# **Hugging Face Basics**

**Date:** February 5th, Day 3

---

## 1. Introduction and Objective

**Introduction:**  
Hugging Face has emerged as the go-to library for working with large language models (LLMs). It provides an extensive ecosystem of pre-trained models (such as GPT-2, BERT, T5, etc.), state-of-the-art tokenizers, easy-to-use pipelines, and an active community along with a Model Hub containing thousands of models. Hugging Face simplifies prototyping and experimentation with LLMs and other NLP tasks.

**Objective:**  
- To introduce the Hugging Face ecosystem and its key components.
- To load and explore a pre-trained model (using GPT-2 as an example) for text generation.
- To understand tokenizers and pipelines through practical demonstrations.
- To showcase relevant use cases such as text generation, sentiment analysis, and token classification.
- To discuss the advantages and limitations of using these pre-trained models.

---

## 2. Metadata

- **Framework:** Hugging Face Transformers
- **Pre-trained Model:** GPT-2 (for text generation), BERT (for sentiment analysis and token classification use cases)
- **Technologies:** Python, Transformers, PyTorch/TensorFlow (back-end agnostic), Tokenizers, Pipelines
- **Environment:** Jupyter Notebook / Google Colab (CPU-friendly execution)
- **Application:** Text generation, sentiment analysis, token classification, and rapid prototyping in NLP

---

## 3. Conceptual Overview and Mathematical Intuition

### 3.1 Pre-trained Models and the Model Hub

Hugging Face’s Model Hub hosts thousands of pre-trained models for various NLP tasks.

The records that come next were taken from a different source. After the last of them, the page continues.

@[simp] theorem State.set_pending (p : Nat) (f : Fld) (n : Nat) : (s.set p f n).pending = s.pending := rfl
@[simp] theorem State.set_hz9620 (p : Nat) (f : Fld) (n : Nat) : (s.set p f n).hz9620 = s.hz9620 := rfl
@[simp] theorem State.set_tabs (p : Nat) (f : Fld) (n : Nat) : (s.set p f n).tabs = s.tabs := rfl
@[simp] theorem State.set_mem (p : Nat) (f : Fld) (n : Nat) : (s.set p f n).mem = s.mem := rfl
@[simp] theorem State.set_resp (p : Nat) (f : Fld) (n : Nat) : (s.set p f n).resp = s.resp := rfl
@[simp] theorem State.set_out (p : Nat) (f : Fld) (n : Nat) : (s.set p f n).out = s.out := rfl
@[simp] theorem State.set_fresh (p : Nat) (f : Fld) (n : Nat) : (s.set p f n).fresh = s.fresh := rfl
@[simp] theorem State.set_posts (p : Nat) (f : Fld) (n : Nat) : (s.set p f n).posts = s.posts := rfl
@[simp] theorem State.set_shell (p : Nat) (f : Fld) (n : Nat) : (s.set p f n).shell = s.shell := rfl
@[simp] theorem State.set_tb (p : Nat) (f : Fld) (n : Nat) : (s.set p f n).tb = s.tb := rfl
@[simp] theorem State.set_plate (p : Nat) (f : Fld) (n : Nat) : (s.set p f n).plate = s.plate := rfl
@[simp] theorem State.set_sw (p : Nat) (f : Fld) (n : Nat) : (s.set p f n).sw = s.sw := rfl
@[simp] theorem State.set_badEntries (p : Nat) (f : Fld) (n : Nat) : (s.set p f n).badEntries = s.badEntries := rfl
@[simp] theorem State.set_gwIn (p : Nat) (f : Fld) (n : Nat) : (s.set p f n).gwIn = s.gwIn := rfl
@[simp] theorem State.set_can (p : Nat) (f : Fld) (n : Nat) : (s.set p f n).can = s.can := rfl
@[simp] theorem State.set_lin (p : Nat) (f : Fld) (n : Nat) : (s.set p f n).lin = s.lin := rfl
@[simp] theorem State.set_gw (p : Nat) (f : Fld) (n : Nat) : (s.set p f n).gw = s.gw := rfl
@[simp] theorem State.set_chans (p : Nat) (f : Fld) (n : Nat) : (s.set p f n).chans = s.chans := rfl
@[simp] theorem State.set_dies (p : Nat) (f : Fld) (n : Nat) : (s.set p f n).dies = s.dies := rfl
@[simp] theorem State.set_selLands (p : Nat) (f : Fld) (n : Nat) : (s.set p f n).selLands = s.selLands := rfl
@[simp] theorem State.set_claim (p : Nat) (f : Fld) (n : Nat) : (s.set p f n).claim = s.claim := rfl
@[simp] theorem State.set_dins (p : Nat) (f : Fld) (n : Nat) : (s.set p f n).dins = s.dins := rfl
@[simp] theorem State.set_ains (p : Nat) (f : Fld) (n : Nat) : (s.set p f n).ains = s.ains := rfl
@[simp] theorem State.set_scan (p : Nat) (f : Fld) (n : Nat) : (s.set p f n).scan = s.scan := rfl
@[simp] theorem State.set_disarmed (p : Nat) (f : Fld) (n : Nat) : (s.set p f n).disarmed = s.disarmed := rfl
@[simp] theorem State.set_bridges (p : Nat) (f : Fld) (n : Nat) : (s.set p f n).bridges = s.bridges := rfl
@[simp] theorem State.set_phoask (p : Nat) (f : Fld) (n : Nat) : (s.set p f n).phoask = s.phoask := rfl
@[simp] theorem State.set_twin (p : Nat) (f : Fld) (n : Nat) : (s.set p f n).twin = s.twin := rfl
@[simp] theorem State.set_mig (p : Nat) (f : Fld) (n : Nat) : (s.set p f n).mig = s.mig := rfl
@[simp] theorem State.set_cal (p : Nat) (f : Fld) (n : Nat) : (s.set p f n).cal = s.cal := rfl
@[simp] theorem State.set_cfaultA (p : Nat) (f : Fld) (n : Nat) : (s.set p f n).cfaultA = s.cfaultA := rfl
@[simp] theorem State.set_cfaultP (p : Nat) (f : Fld) (n : Nat) : (s.set p f n).cfaultP = s.cfaultP := rfl
@[simp] theorem State.set_cores (p : Nat) (f : Fld) (n : Nat) : (s.set p f n).cores = s.cores := rfl
@[simp] theorem State.set_swLines (p : Nat) (f : Fld) (n : Nat) : (s.set p f n).swLines = s.swLines := rfl
@[simp] theorem State.set_poisonLines (p : Nat) (f : Fld) (n : Nat) : (s.set p f n).poisonLines = s.poisonLines := rfl
@[simp] theorem State.set_xlat (p : Nat) (f : Fld) (n : Nat) : (s.set p f n).xlat = s.xlat := rfl
@[simp] theorem State.set_dplFilter (p : Nat) (f : Fld) (n : Nat) : (s.set p f n).dplFilter = s.dplFilter := rfl
@[simp] theorem State.set_norOps (p : Nat) (f : Fld) (n : Nat) : (s.set p f n).norOps = s.norOps := rfl
@[simp] theorem State.set_norWear (p : Nat) (f : Fld) (n : Nat) : (s.set p f n).norWear = s.norWear := rfl
@[simp] theorem State.set_fuses (p : Nat) (f : Fld) (n : Nat) : (s.set p f n).fuses = s.fuses := rfl
@[simp] theorem State.set_fuseOp (p : Nat) (f : Fld) (n : Nat) : (s.set p f n).fuseOp = s.fuseOp := rfl
@[simp] theorem State.set_refiBase (p : Nat) (f : Fld) (n : Nat) : (s.set p f n).refiBase = s.refiBase := rfl
@[simp] theorem State.set_scrSram (p : Nat) (f : Fld) (n : Nat) : (s.set p f n).scrSram = s.scrSram := rfl
@[simp] theorem State.set_scrCkpt (p : Nat) (f : Fld) (n : Nat) : (s.set p f n).scrCkpt = s.scrCkpt := rfl
@[simp] theorem State.set_slotBad (p : Nat) (f : Fld) (n : Nat) : (s.set p f n).slotBad = s.slotBad := rfl
@[simp] theorem State.set_sec (p : Nat) (f : Fld) (n : Nat) : (s.set p f n).sec = s.sec := rfl
@[simp] theorem State.set_upd (p : Nat) (f : Fld) (n : Nat) : (s.set p f n).upd = s.upd := rfl
@[simp] theorem State.set_up (p : Nat) (f : Fld) (n : Nat) : (s.set p f n).up = s.up := rfl
@[simp] theorem State.set_clk (p : Nat) (f : Fld) (n : Nat) : (s.set p f n).clk = s.clk := rfl
@[simp] theorem State.set_slp (p : Nat) (f : Fld) (n : Nat) : (s.set p f n).slp = s.slp := rfl
@[simp] theorem State.set_health (p : Nat) (f : Fld) (n : Nat) : (s.set p f n).health = s.health := rfl
@[simp] theorem State.set_hon (p : Nat) (f : Fld) (n : Nat) : (s.set p f n).hon = s.hon := rfl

These models are fine-tuned on large-scale datasets and are built upon architectures such as GPT, BERT, T5, RoBERTa, etc. They empower developers to quickly deploy state-of-the-art NLP systems without the need for training models from scratch.

### 3.2 Tokenizers and Pipelines

- **Tokenizers:**  
  Tokenizers convert raw text into numerical tokens that models can understand. They handle operations such as tokenization, padding, truncation, and the addition of special tokens required by the models.

- **Pipelines:**  
  Pipelines offer high-level abstractions for various NLP tasks (e.g., text generation, sentiment analysis, question answering). They combine a tokenizer and a pre-trained model to deliver task-specific outputs with minimal code.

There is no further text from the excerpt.